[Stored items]
-- ==== Sys2Proof/Machine/Host.lean ====
section
/-! DEFINITION. The configuration space and BAR4 of a function (R426, R427, R429, R430, R436, R441, R501), the debug port's
accesses of on-die memories (R485, R492), and the commands that access a register wherever it stands. -/

namespace Sys2Proof.Machine

/-! ### Configuration space -/

/-- Function f exists on PCIe (R432). -/
def Dev.fnExists (d : Dev) (f : Nat) : Bool := d.isPf f || d.vfPresent f

/-- Its extended capabilities (R426), as identifier and version, 0x80 bytes each from 0x100 on; SR-IOV on a physical function
alone. Identifiers are PCIe's; their places are the model's (log entry 37). -/
def Dev.extCaps (d : Dev) (f : Nat) : List (Nat × Nat) :=
  [(0x0001, 2), (0x000E, 1), (0x000D, 1), (0x0003, 1), (0x0019, 1), (0x0025, 1), (0x0026, 1), (0x0027, 1), (0x002A, 1), (0x0031, 1),
   (0x000B, 1)] ++ if d.isPf f then [(0x0010, 1)] else []

/-- Place of the vendor-specific capability, and of SR-IOV. -/
abbrev vsecAt : Nat := 0x100 + 0x80 * 10
abbrev sriovAt : Nat := 0x100 + 0x80 * 11

/-- Configuration words that the extended capabilities hold: their headers; ACS, which reports no peer-to-peer path;
SR-IOV's VF Enable, TotalVFs and NumVFs, First VF Offset and VF Stride (R432), VF Device ID (R427); the vendor-specific
capability's silicon revision and ordering code. -/
def Dev.extWords (d : Dev) (f : Nat) : List (Nat × Nat) :=
  let l := d.extCaps f
  ((List.range l.length).map (fun k =>
    let e := l.getD k (0, 0)
    (0x100 + 0x80 * k, e.1 + e.2 * 2 ^ 16 + (if k + 1 < l.length then 0x100 + 0x80 * (k + 1) else 0) * 2 ^ 20))) ++
  [(0x204, 0),
   (vsecAt + 4, 0x01C * 2 ^ 20), (vsecAt + 8, (d.pciId f).revision), (vsecAt + 12, bitsOf orderingCode 0 32),
   (vsecAt + 16, bitsOf orderingCode 32 32), (vsecAt + 20, bitsOf orderingCode 64 32), (vsecAt + 24, bitsOf orderingCode 96 32)] ++
  if d.isPf f then
    [(sriovAt + 8, if Tbl.get d.host.vfe false f then 1 else 0), (sriovAt + 12, d.totalVfs f * (1 + 2 ^ 16)),
     (sriovAt + 16, Tbl.get d.host.numVfs 0 f), (sriovAt + 20, 1 + 2 ^ 16), (sriovAt + 24, 0x4C41 * 2 ^ 16)]
  else []

/-- Configuration words of the header and of the capabilities below 0x100: PCI Express at 0x40, power management at 0x80,
MSI-X at 0x90 (R426, R427, R429, R430, R436, R441). -/
def Dev.cfgWords (d : Dev) (f : Nat) : List (Nat × Nat) :=
  let x := d.pciId f
  let p := f / 256
  let link := d.linkOf f % 2
  let rate := d.rd (if link = 0 then F.HST_PORT_STAT_RATE0 else F.HST_PORT_STAT_RATE1) p
  let width := d.rd (if link = 0 then F.HST_PORT_STAT_WIDTH0 else F.HST_PORT_STAT_WIDTH1) p
  let one := fun (b : Bool) (k : Nat) => if b then 2 ^ k else 0
  [(0x00, x.vendor + x.device * 2 ^ 16), (0x04, one (Tbl.get d.host.bme false f) 2 + 2 ^ 20), (0x08, x.revision + x.classCode * 2 ^ 8),
   (0x2C, x.subVendor + x.subsystem * 2 ^ 16), (0x34, 0x40), (0x3C, 0),
   (0x40, 0x0002_8010), (0x44, 2 + 2 ^ 5 + 2 ^ 15 + 2 ^ 28),
   (0x48, one (!Tbl.get d.host.roOff false f) 4 + Tbl.get d.host.mps 0 f * 2 ^ 5 + 2 ^ 8 + Tbl.get d.host.mrrs 2 f * 2 ^ 12),
   (0x4C, min 6 (d.rdF F.HST_PORT_CFG_MAX_RATE p) + 1 + (if d.bifurcated p then 8 else 16) * 2 ^ 4 + 2 * 2 ^ 10),
   (0x50, (rate + 1 + width * 2 ^ 4) * 2 ^ 16),
   (0x64, 15 + 2 ^ 4 + 2 ^ 16 + 2 ^ 17),
   (0x68, Tbl.get d.host.cto 0 f + one (Tbl.get d.host.ctoOff false f) 4 + one (Tbl.get d.host.ido false f) 8),
   (0x80, 0x0003_9001), (0x84, if Tbl.get d.host.d3 false f then 3 else 0),
   (0x90, 0x11 + one (Tbl.get d.host.fnMask false f) 30 + 2 ^ 31), (0x94, 4), (0x98, 0x804)] ++ d.extWords f

/-- A word of configuration space. What PCIe itself gives an extended capability's body is not stated in the spec: a free value
(log entry 37). -/
def Dev.cfgRead (d : Dev) (f off : Nat) : Dev :=
  match (d.cfgWords f).lookup off with
  | some v => d.emit (.readValue v)
  | none =>
    if 0x100 ≤ off && off < 0x100 + 0x80 * (d.extCaps f).length then
      let (v, d) := d.freeWord
      d.emit (.readValue (getBits v 0 32))
    else d.emit (.readValue 0)

/-- NumVFs written: lowering it removes functions, raising it adds them, while VF Enable is 1 (R434). -/
def Dev.numVfsWrite (d : Dev) (f n : Nat) : Dev :=
  if !Tbl.get d.host.vfe false f then { d with host.numVfs := Tbl.set 0 f (min n (d.totalVfs f)) d.host.numVfs }
  else if n < Tbl.get d.host.numVfs 0 f then d.vfClear f true n
  else d.vfSet f n

/-- Device Control: Enable Relaxed Ordering, the payload and read request sizes, and Initiate Function Level Reset. -/
def Dev.devCtl (d : Dev) (f v : Nat) : Dev :=
  let d := { d with
    host.roOff := Tbl.set false f (bitsOf v 4 1 == 0) d.host.roOff
    host.mps := Tbl.set 0 f (min 2 (bitsOf v 5 3)) d.host.mps
    host.mrrs := Tbl.set 2 f (min 5 (bitsOf v 12 3)) d.host.mrrs }
  if bitsOf v 15 1 = 1 then d.flr f else d

/-- Device Control 2: the completion timeout and IDO Request Enable (R429, R430). -/
def Dev.devCtl2 (d : Dev) (f v : Nat) : Dev :=
  { d with
    host.cto := Tbl.set 0 f (bitsOf v 0 4) d.host.cto
    host.ctoOff := Tbl.set false f (bitsOf v 4 1 == 1) d.host.ctoOff
    host.ido := Tbl.set false f (bitsOf v 8 1 == 1) d.host.ido }

/-- A write of a word of configuration space. -/
def Dev.cfgWrite (d : Dev) (f off v : Nat) : Dev :=
  if off = 0x04 then (if bitsOf v 2 1 = 1 then d.masterSet f else d.masterClear f)
  else if off = 0x48 then d.devCtl f v
  else if off = 0x68 then d.devCtl2 f v
  else if off = 0x84 then
    (if bitsOf v 0 2 = 0 || bitsOf v 0 2 = 3 then { d with host.d3 := Tbl.set false f (bitsOf v 0 2 == 3) d.host.d3 } else d)
  else if off = 0x90 then { d with host.fnMask := Tbl.set false f (bitsOf v 30 1 == 1) d.host.fnMask }.msixRelease f
  else if !d.isPf f then d
  else if off = sriovAt + 8 then
    (if bitsOf v 0 1 = 1 then d.vfSet f (Tbl.get d.host.numVfs 0 f) else d.vfClear f false (Tbl.get d.host.numVfs 0 f))
  else if off = sriovAt + 16 then d.numVfsWrite f (bitsOf v 0 16)
  else d

/-- A configuration request of function f, whose word it reads or writes; one to no function is answered Unsupported
Request. -/
def Dev.cfgAccess (d : Dev) (f off : Nat) (v : Option Nat) : Dev :=
  d.cfgRequest f (fun d =>
    if !d.fnExists f then d.emit .unsupported
    else match v with
      | some v => d.cfgWrite f (off / 4 * 4) v
      | none => d.cfgRead f (off / 4 * 4))

/-! ### BAR4 (R436, R441) -/

/-- Four bytes of BAR4: the MSI-X table entry, and the Pending Bit. -/
def Dev.bar4Word (d : Dev) (f off : Nat) : Nat :=
  let e := Tbl.get d.host.msix {} f
  if off = 0 then bitsOf e.addr.toNat 0 32
  else if off = 4 then bitsOf e.addr.toNat 32 32
  else if off = 8 then e.data.toNat
  else if off = 12 then (if e.masked then 1 else 0)
  else if off = 0x800 then (if Tbl.get d.host.msixPend false f then 1 else 0)
  else 0

/-- Four bytes written to an entry: address bits 1 and 0 stay 0. -/
def MsixEnt.put (e : MsixEnt) (off v : Nat) : MsixEnt :=
  if off = 0 then { e with addr := setBits e.addr 0 32 (v / 4 * 4) }
  else if off = 4 then { e with addr := setBits e.addr 32 32 v }
  else if off = 8 then { e with data := BitVec.ofNat 32 v }
  else if off = 12 then { e with masked := bitsOf v 0 1 == 1 }
  else e

/-- A write of BAR4; the Pending Bits take none. Clearing the mask bit lets a held message go. -/
def Dev.bar4Write (d : Dev) (f off n v : Nat) : Dev :=
  let e := (Tbl.get d.host.msix {} f).put off (bitsOf v 0 32)
  let e := if n = 8 then e.put (off + 4) (bitsOf v 32 32) else e
  { d with host.msix := Tbl.set {} f e d.host.msix }.msixRelease f

/-- An access of function f's BAR4, of 4 or 8 bytes as PCIe gives MSI-X; others write nothing and read 0 (log entry 37). -/
def Dev.bar4Access (d : Dev) (f off n : Nat) (v : Option Nat) : Dev :=
  if d.dark || !d.fnExists f then d
  else match v with
    | some v => if accessOk off n then d.bar4Write f off n v else d
    | none => d.emit (.readValue (if accessOk off n then d.bar4Word f off + (if n = 8 then d.bar4Word f (off + 4) else 0) * 2 ^ 32 else 0))

/-! ### On-die memories and the debug port (R485, R489, R492) -/

/-- The debug port may access `n` bytes at `a` of cluster c's scratch, by its gate; Basecamp's SRAM, as 16, has none and is
closed by DBG_LOCK alone (log entry 36). -/
def Dev.dbgGate (d : Dev) (c a n need : Nat) : Dev × Bool :=
  if c = 16 then (d, decide (a + n ≤ 2 ^ 23) && !d.flag F.TGT_CFG_DBG_LOCK)
  else match d.gateFail (c + 2) 5 none a n need with
    | some b => (d.deny (c + 2) 5 none b, false)
    | none => (d, true)

/-- The debug port reads or writes `n` bytes of memory c at `a`: whole words with tag 0, as DEP_ACC_DATA's (log entry 36). -/
def Dev.dbgMem (d : Dev) (c a n : Nat) (v : Option Word) : Dev :=
  if d.dark then d
  else if !accessOk a n then d.emit .unsupported
  else
    let d := if c = 16 then d else d.wake c
    match d.dbgGate c a n (if v.isSome then 2 else 1) with
    | (d, false) => d.emit .unsupported
    | (d, true) => match v with
      | none => d.emit (.readValue (accessPart a n (TWord.val (d.scrWord c a))))
      | some v => d.setScrWord c a (mergeWord (d.scrWord c a) (mkWord v 0) a n)

/-! ### The commands -/

/-- The function whose BAR0 a requester uses. -/
def accFn : RegAcc → Option Nat
  | .bar0 r => reqFn r
  | .bar4 f => some f
  | .cfg _ => none
  | .mem _ => none

/-- The function is in D3hot: its BARs answer nothing but Unsupported Request (PCIe; log entry 37). -/
def Dev.asleep (d : Dev) (r : RegAcc) : Bool := (accFn r).any (fun f => Tbl.get d.host.d3 false f)

/-- A write of a register. -/
def State.accWrite (s : State) (r : RegAcc) (a n : Nat) (v : Word) : State :=
  if s.dev.asleep r then { s with dev := s.dev.emit .unsupported }
  else match r with
    | .bar0 q => s.write q a n v
    | .bar4 f => State.settled s.dev { s with dev := s.dev.bar4Access f a n (some v.toNat) }
    | .cfg f => State.settled s.dev { s with dev := s.dev.cfgAccess f a (some (bitsOf v.toNat 0 32)) }
    | .mem c => State.settled s.dev { s with dev := s.dev.dbgMem c a n (some v) }

/-- A read of a register. -/
def State.accRead (s : State) (r : RegAcc) (a n : Nat) : State :=
  if s.dev.asleep r then { s with dev := s.dev.emit .unsupported }
  else match r with
    | .bar0 q => s.read q a n
    | .bar4 f => State.settled s.dev { s with dev := s.dev.bar4Access f a n none }
    | .cfg f => State.settled s.dev { s with dev := s.dev.cfgAccess f a none }
    | .mem c => State.settled s.dev { s with dev := s.dev.dbgMem c a n none }

def execRegWrite (r : RegAcc) (bar0 : BitVec 28) (size : Nat) (v : Word) (s : State) : Host.Outcome State Fault Refusal :=
  .next (s.accWrite r bar0.toNat size v)
def execReadClear (r : RegAcc) (bar0 : BitVec 28) (size : Nat) (s : State) : Host.Outcome State Fault Refusal :=
  .next (s.accRead r bar0.toNat size)

end Sys2Proof.Machine
end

TASK BRIEF -
Reproduce each line, exactly as it appears, from the one that contains "def execRegWrite (r" through the last line of the records. Add no other lines.

RESULT OF THE EXERCISE -
def execRegWrite (r : RegAcc) (bar0 : BitVec 28) (size : Nat) (v : Word) (s : State) : Host.Outcome State Fault Refusal :=
  .next (s.accWrite r bar0.toNat size v)
def execReadClear (r : RegAcc) (bar0 : BitVec 28) (size : Nat) (s : State) : Host.Outcome State Fault Refusal :=
  .next (s.accRead r bar0.toNat size)

end Sys2Proof.Machine
end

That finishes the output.